Dr Fridolin Wild, the director of the lab, has joined the editorial board of Frontiers in Artificial Intelligence as associate editor. He will be overseeing in particular the area of AI for Human Learning and Behavior Change.
Frontiers, the publisher, was founded in 2007 by EPFL neuroscientists and is headquartered in Lausanne, Switzerland.
The new series in Frontiers in AI for Human Learning and Behaviour change welcomes article submissions in the full spectrum of applying AI theories, concepts, and techniques to support people in their learning and voluntary behavior change.
Research in the areas of AI in Education (AIED), Collaborative Learning, and more recently into Data Mining and Learning Analytics, is helping create better learning tools and support environments to democratize education and make it more effective. Behavior Change technologies, traditionally included in the health science domain, can help people avoid addictions and engage in healthy behaviors. With the increasing availability of powerful mobile and ubiquitous computing technologies, as well as inexpensive sensors, behavior change technologies have become commonplace and have expanded towards human behaviors in relation to environment, social engagement, safety, productivity and learning (for example, avoiding procrastination). Just like intelligent tutors, behavior change systems require understanding and modeling user activities, personalization, recommending new activities and sequences, supporting decision-making. They also often engage the user’s friends to provide social support of the activity through collaboration or competition. These topics are particularly the focus of research in the areas of Quantified Self, Persuasive Technology, Recommender Systems, Decision-Support Systems and Learning Technologies.

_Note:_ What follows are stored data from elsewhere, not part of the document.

/-- The batch record, R210. -/
def batchRecord (slots frame close epoch rows : Nat) (ps : List Placed) : Bytes :=
  let valid := (ps.zipIdx.filter (fun p => p.1.reason == 0)).map (·.2)
  leBytes 2 0x4252 ++ leBytes 2 slots ++ leBytes 4 frame ++ leBytes 8 close ++ leBytes 4 epoch ++ leBytes 2 valid.length
    ++ leBytes 2 rows ++ List.replicate 40 0 ++ leBytes ((slots + 511) / 512 * 64) (listMask valid)
    ++ (ps.map (fun p => leBytes 1 p.stream ++ leBytes 1 p.reason ++ leBytes 2 p.row ++ leBytes 4 (if p.reason = 3 then 0 else p.seq.toNat)
        ++ leBytes 4 (p.col + place p.len 16) ++ leBytes 4 p.capture)).flatten

/-- The counters and the event of one slot, R211. -/
def State.settleSlot (s : State) (p : Placed) : State :=
  let s1 := if p.stream < 128 ∧ p.reason ≤ 8 then s.streamCount p.stream (1 + p.reason) 1 else s
  if p.reason = 0 then s1 else s1.logEvent srcSpring 0 .slotVoid [p.stream, p.seq.toNat, p.reason]

/-- The batch record is written, then the SIGNAL goes to TARGET, R212. -/
def State.finishBatch (s : State) (b : Nat) : State :=
  let rt := s.batchRt b
  let r := s.placeBatch b
  let rows := if s.batchPacks b && s.batchField b 0 1 == 0 then r.2.2 else 0
  let w := (r.1.engineWrite 0 srcSpring (s.batchField b 0x20 8)
    (batchRecord (s.batchField b 2 2) rt.frame (rt.closedAt.getD 0) rt.epoch rows r.2.1)).1
  (((r.2.1.foldl State.settleSlot w).springSignal (s.batchField b 0x28 4)).onBatch b
    (fun x => { x with closedAt := none, slots := [] })).pruneSamples

/-! ## Store batches, R224 to R227 -/

/-- mix64, R225. -/
def mix64 (z : Word64) : Word64 :=
  let a := (z ^^^ (z >>> 31)) * 0x8F3B9C1D52A7E64B
  let b := (a ^^^ (a >>> 29)) * 0xE1D46F07B35C92A9
  b ^^^ (b >>> 32)

/-- The smallest even w >= 2 with 2^w >= n, searched from w upward, R226. -/
def feistelBits : Nat → Nat → Nat → Nat
  | 0, _, w => w
  | f + 1, n, w => if n ≤ 2 ^ w then w else feistelBits f n (w + 2)

/-- perm of R226 over 2h bits. -/
def feistel (seed : Word64) (e h x : Nat) : Nat :=
  let r := (List.range 4).foldl (fun (p : Nat × Nat) k =>
    let key := mix64 (seed ^^^ mix64 ((BitVec.ofNat 64 e <<< 8) ||| BitVec.ofNat 64 k))
    (p.2, p.1 ^^^ (mix64 (key ^^^ BitVec.ofNat 64 p.2)).toNat % 2 ^ h)) (x / 2 ^ h, x % 2 ^ h)
  r.1 * 2 ^ h + r.2

/-- Cycle walking, at most f further applications. -/
def cycleWalk (seed : Word64) (e h n : Nat) : Nat → Nat → Nat
  | 0, y => y
  | f + 1, y => if n ≤ y then cycleWalk seed e h n f (feistel seed e h y) else y

/-- The permutation of R226; a walk over 2^w values ends within 2^w steps. -/
def shuffle (seed : Word64) (e n g : Nat) : Nat :=
  let w := feistelBits 16 n 2
  cycleWalk seed e (w / 2) n (2 ^ w) (feistel seed e (w / 2) g)

/-- U(c) of R227, exact in FP32. -/
def augDraw (seed : Word64) (e i c : Nat) : Word :=
  let sk := mix64 (mix64 (seed ^^^ 0x3C5A1E970B64D2F8) ^^^ ((BitVec.ofNat 64 e <<< 32) ||| BitVec.ofNat 64 i))
  rnd (.fin false ((mix64 (sk ^^^ mix64 (BitVec.ofNat 64 c))).toNat / 2 ^ 40) (-24))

Changing human behavior is a learning process – in other words, Human Learning and Behavior Change are interconnected. In fact, on the one hand researchers in Persuasive Technology and Behavior Change can learn from the advances in the area of AIED, Learning Analytics and Educational Data mining, Recommender Systems; on the other hand, researchers in AIED can learn from the current work that is going on in Behavior Change and Persuasive Technologies, Quantified Self, regarding the use of context, motivation strategies, cognitive biases, etc.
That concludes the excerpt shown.